3,4,2011-01-01 00:43:38.181818112,Fall2018,1,1,Tisha,2,1,2,3,Silas is a dork,Silas is a dork
4,5,2011-01-01 00:58:10.909090816,Fall2018,1,1,Todd,3,1,1,1,Iverson > Bergen,Iverson > Bergen
5,6,2011-01-01 01:12:43.636363520,Fall2018,1,1,Silas,2,2,2,1,I hate R almost as much as Excel!!1!,I hate R almost as much as Excel!!1!
6,7,2011-01-01 01:27:16.363636480,Fall2018,1,1,Jeff,2,2,3,2,Python is the best,I hate R almost as much as Excel!!1!
7,8,2011-01-01 01:41:49.090909184,Fall2018,1,1,Nicole,3,2,1,3,Iverson > Bergen,Silas looks young enough to be a student
8,9,2011-01-01 01:56:21.818181888,Fall2018,1,1,Jake,1,2,1,3,Python is the best,I hate R almost as much as Excel!!1!
9,10,2011-01-01 02:10:54.545454592,Fall2018,1,1,Sam,1,2,2,3,Iverson > Bergen,Python is the best


## <font color="red"> Problem 2 - Scoring Table</font>

First, you need to make a scoring table, which provides an average of the scores for each group, along with the final score for that group.  The weighted score is the average of the instructor total score (assume the instructor is `"Todd"`) and the average total for the rest of the reviewers.

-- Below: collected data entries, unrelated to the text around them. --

theorem memberLosesOwner_changes {Q : List Block} {s0 : State} {q : ReqId} {d : Nat} {s : State} (hq : subParts [.codec, .tier, .req, .pair, .near, .rma, .links, .free, .out] Q = true) (hk : OnlyChanges Q s0 s) :
    OnlyChanges Q s0 (memberLosesOwner q d s) := by
  unfold memberLosesOwner
  repeat' (first
    | with_reducible assumption
    | ((with_reducible refine .inr (subParts_mem hq ?_)); rfl)
    | with_reducible exact .inl rfl
    | with_reducible apply recordTo_changes (hq := subParts_trans rfl hq)
    | with_reducible apply memberDrop_changes (hq := subParts_trans rfl hq)
    | with_reducible apply recUpd_changes (hq := subParts_trans rfl hq)
    | with_reducible apply reportEnd_changes (hq := subParts_trans rfl hq)
    | with_reducible apply sendFw_changes (hq := subParts_trans rfl hq)
    | with_reducible refine changes_ite ?_ ?_
    | (with_reducible refine changesParts_of ?_ ?_ ?_ ?_ ?_ ?_ ?_ ?_ ?_ ?_ ?_ ?_ ?_ ?_ ?_ ?_ ?_ ?_ ?_ ?_)
    | simp only [changes_mk]
    | with_reducible intro _
    | split
    | dsimp only [id])

theorem lossOne_changes {Q : List Block} {s0 : State} {d : Nat} {q : ReqId} {s : State} (hq : subParts [.codec, .tier, .req, .pair, .near, .rma, .links, .free, .out] Q = true) (hk : OnlyChanges Q s0 s) :
    OnlyChanges Q s0 (lossOne d q s) := by
  unfold lossOne
  repeat' (first
    | with_reducible assumption
    | ((with_reducible refine .inr (subParts_mem hq ?_)); rfl)
    | with_reducible exact .inl rfl
    | with_reducible apply endStage_changes (hq := subParts_trans rfl hq)
    | with_reducible apply recUpd_changes (hq := subParts_trans rfl hq)
    | with_reducible apply memberLosesOwner_changes (hq := subParts_trans rfl hq)
    | with_reducible apply ownerLosesMember_changes (hq := subParts_trans rfl hq)
    | with_reducible refine changes_ite ?_ ?_
    | (with_reducible refine changesParts_of ?_ ?_ ?_ ?_ ?_ ?_ ?_ ?_ ?_ ?_ ?_ ?_ ?_ ?_ ?_ ?_ ?_ ?_ ?_ ?_)
    | simp only [changes_mk]
    | with_reducible intro _
    | split
    | dsimp only [id])

theorem lossDropped_changes {Q : List Block} {s0 : State} {q : ReqId} {s : State} (hq : subParts [.dev, .sec, .host, .repro, .req, .out] Q = true) (hk : OnlyChanges Q s0 s) :
    OnlyChanges Q s0 (lossDropped q s) := by
  unfold lossDropped
  repeat' (first
    | with_reducible assumption
    | ((with_reducible refine .inr (subParts_mem hq ?_)); rfl)
    | with_reducible exact .inl rfl
    | with_reducible apply anchorFinish_changes (hq := subParts_trans rfl hq)
    | with_reducible apply anchorUpd_changes (hq := subParts_trans rfl hq)
    | with_reducible refine changes_ite ?_ ?_
    | (with_reducible refine changesParts_of ?_ ?_ ?_ ?_ ?_ ?_ ?_ ?_ ?_ ?_ ?_ ?_ ?_ ?_ ?_ ?_ ?_ ?_ ?_ ?_)
    | simp only [changes_mk]
    | with_reducible intro _
    | split
    | dsimp only [id])

theorem takeOverSend_changes {Q : List Block} {s0 : State} {q : ReqId} {s : State} (hq : subParts [.rma, .links, .out] Q = true) (hk : OnlyChanges Q s0 s) :
    OnlyChanges Q s0 (takeOverSend q s) := by
  unfold takeOverSend
  repeat' (first
    | with_reducible assumption
    | ((with_reducible refine .inr (subParts_mem hq ?_)); rfl)
    | with_reducible exact .inl rfl
    | with_reducible apply foldl_changes
    | with_reducible apply foldl_changes_fst
    | with_reducible apply foldl_changes_snd
    | with_reducible apply sendFw_changes (hq := subParts_trans rfl hq)
    | with_reducible apply toStages_changes (hq := subParts_trans rfl hq)
    | with_reducible refine changes_ite ?_ ?_
    | (with_reducible refine changesParts_of ?_ ?_ ?_ ?_ ?_ ?_ ?_ ?_ ?_ ?_ ?_ ?_ ?_ ?_ ?_ ?_ ?_ ?_ ?_ ?_)
    | simp only [changes_mk]
    | with_reducible intro _
    | split
    | dsimp only [id])

theorem pairGone_changes {Q : List Block} {s0 : State} {q : ReqId} {a : AnchorInfo} {r : Rec} {s : State} (hq : subParts [.host, .req, .rma, .links, .out] Q = true) (hk : OnlyChanges Q s0 s) :
    OnlyChanges Q s0 (pairGone q a r s) := by
  unfold pairGone
  repeat' (first
    | with_reducible assumption
    | ((with_reducible refine .inr (subParts_mem hq ?_)); rfl)
    | with_reducible exact .inl rfl
    | with_reducible apply refusalAt_changes (hq := subParts_trans rfl hq)
    | with_reducible apply anchorReprefill_changes (hq := subParts_trans rfl hq)
    | with_reducible apply anchorEnd_changes (hq := subParts_trans rfl hq)
    | with_reducible apply anchorUpd_changes (hq := subParts_trans rfl hq)
    | with_reducible refine changes_ite ?_ ?_
    | (with_reducible refine changesParts_of ?_ ?_ ?_ ?_ ?_ ?_ ?_ ?_ ?_ ?_ ?_ ?_ ?_ ?_ ?_ ?_ ?_ ?_ ?_ ?_)
    | simp only [changes_mk]
    | with_reducible intro _
    | split
    | dsimp only [id])

theorem anchorLoss_changes {Q : List Block} {s0 : State} {d : Nat} {q : ReqId} {s : State} (hq : subParts [.dev, .sec, .host, .repro, .req, .rma, .links, .out] Q = true) (hk : OnlyChanges Q s0 s) :
    OnlyChanges Q s0 (anchorLoss d q s) := by
  unfold anchorLoss
  repeat' (first
    | with_reducible assumption
    | ((with_reducible refine .inr (subParts_mem hq ?_)); rfl)
    | with_reducible exact .inl rfl
    | with_reducible apply pairGone_changes (hq := subParts_trans rfl hq)
    | with_reducible apply takeOverSend_changes (hq := subParts_trans rfl hq)
    | with_reducible apply lossDropped_changes (hq := subParts_trans rfl hq)
    | with_reducible apply refusedEnd_changes (hq := subParts_trans rfl hq)
    | with_reducible apply anchorEnd_changes (hq := subParts_trans rfl hq)
    | with_reducible apply anchorUpd_changes (hq := subParts_trans rfl hq)
    | with_reducible refine changes_ite ?_ ?_
    | (with_reducible refine changesParts_of ?_ ?_ ?_ ?_ ?_ ?_ ?_ ?_ ?_ ?_ ?_ ?_ ?_ ?_ ?_ ?_ ?_ ?_ ?_ ?_)
    | simp only [changes_mk]
    | with_reducible intro _
    | split
    | dsimp only [id])

theorem nodeLoss_changes {Q : List Block} {s0 : State} {d : Nat} {s : State} (hq : subParts [.dev, .sec, .host, .codec, .tier, .repro, .req, .pair, .near, .rma, .links, .free, .out] Q = true) (hk : OnlyChanges Q s0 s) :
    OnlyChanges Q s0 (nodeLoss d s) := by
  unfold nodeLoss
  repeat' (first
    | with_reducible assumption
    | ((with_reducible refine .inr (subParts_mem hq ?_)); rfl)
    | with_reducible exact .inl rfl
    | with_reducible apply foldl_changes
    | with_reducible apply foldl_changes_fst
    | with_reducible apply foldl_changes_snd
    | with_reducible apply anchorLoss_changes (hq := subParts_trans rfl hq)
    | with_reducible apply lossOne_changes (hq := subParts_trans rfl hq)
    | with_reducible refine changes_ite ?_ ?_
    | (with_reducible refine changesParts_of ?_ ?_ ?_ ?_ ?_ ?_ ?_ ?_ ?_ ?_ ?_ ?_ ?_ ?_ ?_ ?_ ?_ ?_ ?_ ?_)
    | simp only [changes_mk]
    | with_reducible intro _
    | split
    | dsimp only [id])

theorem podNext_changes {Q : List Block} {s0 : State} {id : Nat} {s : State}  (hq : subParts [.repro] Q = true) (hk : OnlyChanges Q s0 s) :
    OnlyChanges Q s0 (podNext id s) := by
  unfold podNext
  repeat' (first
    | with_reducible assumption
    | ((with_reducible refine .inr (subParts_mem hq ?_)); rfl)
    | with_reducible exact .inl rfl
    | with_reducible refine changes_ite ?_ ?_
    | (with_reducible refine changesParts_of ?_ ?_ ?_ ?_ ?_ ?_ ?_ ?_ ?_ ?_ ?_ ?_ ?_ ?_ ?_ ?_ ?_ ?_ ?_ ?_)
    | simp only [changes_mk]
    | with_reducible intro _
    | split
    | dsimp only [id])

theorem podEndSaved_changes {Q : List Block} {s0 : State} {key : Nat} {v : Saved} {s : State}  (hq : subParts [.clusters, .sched] Q = true) (hk : OnlyChanges Q s0 s) :
    OnlyChanges Q s0 (podEndSaved key v s) := by
  unfold podEndSaved
  repeat' (first
    | with_reducible assumption
    | ((with_reducible refine .inr (subParts_mem hq ?_)); rfl)
    | with_reducible exact .inl rfl
    | with_reducible apply clusterUpd_changes (hq := subParts_trans rfl hq)
    | with_reducible refine changes_ite ?_ ?_
    | (with_reducible refine changesParts_of ?_ ?_ ?_ ?_ ?_ ?_ ?_ ?_ ?_ ?_ ?_ ?_ ?_ ?_ ?_ ?_ ?_ ?_ ?_ ?_)
    | simp only [changes_mk]
    | with_reducible intro _
    | split
    | dsimp only [id])

theorem podFails_changes {Q : List Block} {s0 : State} {id : Nat} {s : State}  (hq : subParts [.dev, .maint, .clusters, .sched, .repro, .req, .rma, .links, .out] Q = true) (hk : OnlyChanges Q s0 s) :
    OnlyChanges Q s0 (podFails id s) := by
  unfold podFails
  repeat' (first
    | with_reducible assumption
    | ((with_reducible refine .inr (subParts_mem hq ?_)); rfl)
    | with_reducible exact .inl rfl
    | with_reducible apply foldl_changes
    | with_reducible apply foldl_changes_fst
    | with_reducible apply foldl_changes_snd
    | with_reducible apply podEndSaved_changes (hq := subParts_trans rfl hq)
    | with_reducible apply noteErr_changes (hq := subParts_trans rfl hq)
    | with_reducible apply endItem_changes (hq := subParts_trans rfl hq)
    | with_reducible apply podNext_changes (hq := subParts_trans rfl hq)
    | with_reducible refine changes_ite ?_ ?_
    | (with_reducible refine changesParts_of ?_ ?_ ?_ ?_ ?_ ?_ ?_ ?_ ?_ ?_ ?_ ?_ ?_ ?_ ?_ ?_ ?_ ?_ ?_ ?_)
    | simp only [changes_mk]
    | with_reducible intro _
    | split
    | dsimp only [id])

theorem sendRelease_changes {Q : List Block} {s0 : State} {id : Nat} {b : PodBarrier} {tick : DWord} {c : Status} {s : State}  (hq : subParts [.rma, .links, .out] Q = true) (hk : OnlyChanges Q s0 s) :
    OnlyChanges Q s0 (sendRelease id b tick c s) := by
  unfold sendRelease
  repeat' (first
    | with_reducible assumption
    | ((with_reducible refine .inr (subParts_mem hq ?_)); rfl)
    | with_reducible exact .inl rfl
    | with_reducible apply foldl_changes
    | with_reducible apply foldl_changes_fst
    | with_reducible apply foldl_changes_snd
    | with_reducible apply sendFw_changes (hq := subParts_trans rfl hq)
    | with_reducible refine changes_ite ?_ ?_
    | (with_reducible refine changesParts_of ?_ ?_ ?_ ?_ ?_ ?_ ?_ ?_ ?_ ?_ ?_ ?_ ?_ ?_ ?_ ?_ ?_ ?_ ?_ ?_)
    | simp only [changes_mk]
    | with_reducible intro _
    | split
    | dsimp only [id])

theorem podExcluded_changes {Q : List Block} {s0 : State} {d : Nat} {s : State}  (hq : subParts [.dev, .maint, .clusters, .sched, .repro, .req, .rma, .links, .out] Q = true) (hk : OnlyChanges Q s0 s) :
    OnlyChanges Q s0 (podExcluded d s) := by
  unfold podExcluded
  repeat' (first
    | with_reducible assumption
    | ((with_reducible refine .inr (subParts_mem hq ?_)); rfl)
    | with_reducible exact .inl rfl
    | with_reducible apply foldl_changes
    | with_reducible apply foldl_changes_fst
    | with_reducible apply foldl_changes_snd
    | with_reducible apply sendRelease_changes (hq := subParts_trans rfl hq)
    | with_reducible apply podFails_changes (hq := subParts_trans rfl hq)
    | with_reducible refine changes_ite ?_ ?_
    | (with_reducible refine changesParts_of ?_ ?_ ?_ ?_ ?_ ?_ ?_ ?_ ?_ ?_ ?_ ?_ ?_ ?_ ?_ ?_ ?_ ?_ ?_ ?_)
    | simp only [changes_mk]
    | with_reducible intro _
    | split
    | dsimp only [id])

theorem trayExcluded_changes {Q : List Block} {s0 : State} {d : Nat} {s : State} (hq : subParts [.dev, .maint, .forme, .codec, .tier, .clusters, .sched, .req, .pair, .near, .rma, .links, .free, .out] Q = true) (hk : OnlyChanges Q s0 s) :
    OnlyChanges Q s0 (trayExcluded d s) := by
  unfold trayExcluded
  repeat' (first
    | with_reducible assumption
    | ((with_reducible refine .inr (subParts_mem hq ?_)); rfl)
    | with_reducible exact .inl rfl
    | with_reducible apply foldl_changes
    | with_reducible apply foldl_changes_fst
    | with_reducible apply foldl_changes_snd
    | with_reducible apply trayEnd_changes (hq := subParts_trans rfl hq)
    | with_reducible apply whyEnd_changes (hq := subParts_trans rfl hq)
    | with_reducible apply trayDstUpd_changes (hq := subParts_trans rfl hq)
    | with_reducible refine changes_ite ?_ ?_
    | (with_reducible refine changesParts_of ?_ ?_ ?_ ?_ ?_ ?_ ?_ ?_ ?_ ?_ ?_ ?_ ?_ ?_ ?_ ?_ ?_ ?_ ?_ ?_)
    | simp only [changes_mk]
    | with_reducible intro _
    | split
    | dsimp only [id])

theorem excludePeer_changes {Q : List Block} {s0 : State} {d : Nat} {epoch : BitVec 16} {before : State} (hq : subParts [.dev, .maint, .sec, .host, .forme, .codec, .tier, .clusters, .sched, .repro, .req, .pair, .near, .rma, .links, .free, .out] Q = true) (hk : OnlyChanges Q s0 before) :
    OnlyChanges Q s0 (excludePeer d epoch before) := by
  unfold excludePeer
  repeat' (first
    | with_reducible assumption
    | ((with_reducible refine .inr (subParts_mem hq ?_)); rfl)
    | with_reducible exact .inl rfl
    | with_reducible apply creditsRepath_changes (hq := subParts_trans rfl hq)
    | with_reducible apply viaLost_changes (hq := subParts_trans rfl hq)
    | with_reducible apply homeTurns_changes (hq := subParts_trans rfl hq)
    | with_reducible apply partnerExcluded_changes (hq := subParts_trans rfl hq)
    | with_reducible apply rmaExcluded_changes (hq := subParts_trans rfl hq)
    | with_reducible apply trayExcluded_changes (hq := subParts_trans rfl hq)
    | with_reducible apply podExcluded_changes (hq := subParts_trans rfl hq)
    | with_reducible apply nodeLoss_changes (hq := subParts_trans rfl hq)
    | with_reducible apply breakChannels_changes (hq := subParts_trans rfl hq)
    | with_reducible refine changes_ite ?_ ?_
    | (with_reducible refine changesParts_of ?_ ?_ ?_ ?_ ?_ ?_ ?_ ?_ ?_ ?_ ?_ ?_ ?_ ?_ ?_ ?_ ?_ ?_ ?_ ?_)
    | simp only [changes_mk]
    | with_reducible intro _
    | split
    | dsimp only [id])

For example, consider the following scores.  The computation of the total score is illustrated below.  Make sure your final table has the following columns: `Group`, `Knowledge_of_Subject_mean`, `Clear_Outcomes_mean`,  `Organization_mean`, `Delivery_mean`, `overall_score`

**For full credit, do this in one pipe.**

In [28]:
# Example of how to compute the weighted score
scores = pd.DataFrame({'Reviewer':["Todd", "Chris", "Silas", "Tisha"],
                       'Knowledge_of_Subject':[2,3,4, 4],
                       'Clear_Outcomes':      [3,3,2, 4],  
                       'Organization':        [4,3,4, 4], 
                       'Delivery':            [2,3,3, 4]})

silas_score = 4+2+4+3
chris_score = 3+3+3+3
tisha_score = 4+4+4+4
todd_score = 2+3+4+2

overall_score = round(0.5*todd_score + 0.5*(silas_score + chris_score + tisha_score)/3, 2)
overall_score

12.33

In [45]:
df_head = df.head()

#not_instructors = ["Chris","Brant","April","Tisha","Silas","Jeff","Nicole","Jake","Sam"]

(df 
 >> select(X.Submission, X.Group,X.Reviewer,X.Knowledge_of_Subject,X.Clear_Outcomes,X.Organization,X.Delivery)
 >> gather("category","score",columns_from('Knowledge_of_Subject'), add_id=True)
 >> mutate(instructor = if_else(X.Reviewer == 'Todd', 'instructor', 'other'))
 >> group_by(X.Submission,X.Group,X.category,X.instructor)
 >> summarize(average_parts = X.score.mean())
 >> ungroup()
 >> group_by(X.Submission,X.Group,X.category)
 >> summarize(final_score = X.average_parts.mean())
 >> spread(X.category,X.final_score)
 >> mutate(Overall_score = (X.Delivery+X.Clear_Outcomes+X.Knowledge_of_Subject+X.Organization))
)

Unnamed: 0,Group,Submission,Clear_Outcomes,Delivery,Knowledge_of_Subject,Organization,Overall_score
0,1,1,1.444444,1.666667,2.555556,1.5,7.166667
1,2,1,1.777778,2.055556,2.666667,1.833333,8.333333
2,3,1,1.944444,1.944444,2.5,2.055556,8.444444
3,4,1,1.222222,2.055556,1.666667,2.444444,7.388889
4,5,1,2.0,2.055556,2.111111,2.111111,8.277778
5,6,1,2.055556,2.055556,1.5,1.666667,7.277778
6,7,1,1.5,1.666667,2.166667,2.333333,7.666667
7,8,1,2.5,1.5,2.444444,1.944444,8.388889
8,9,1,1.333333,2.5,2.333333,1.777778,7.944444
9,10,1,2.166667,1.277778,2.611111,1.444444,7.5


## <font color="red"> Problem 3 - Comment files</font>

Your final task is to make a comment data frame for each group and write each file to a csv.  Each file should have three columns: Group, Comments_Most_Effective, Comments_Needed_Improvements; with the second and third columns containing all the respective comments for that group. 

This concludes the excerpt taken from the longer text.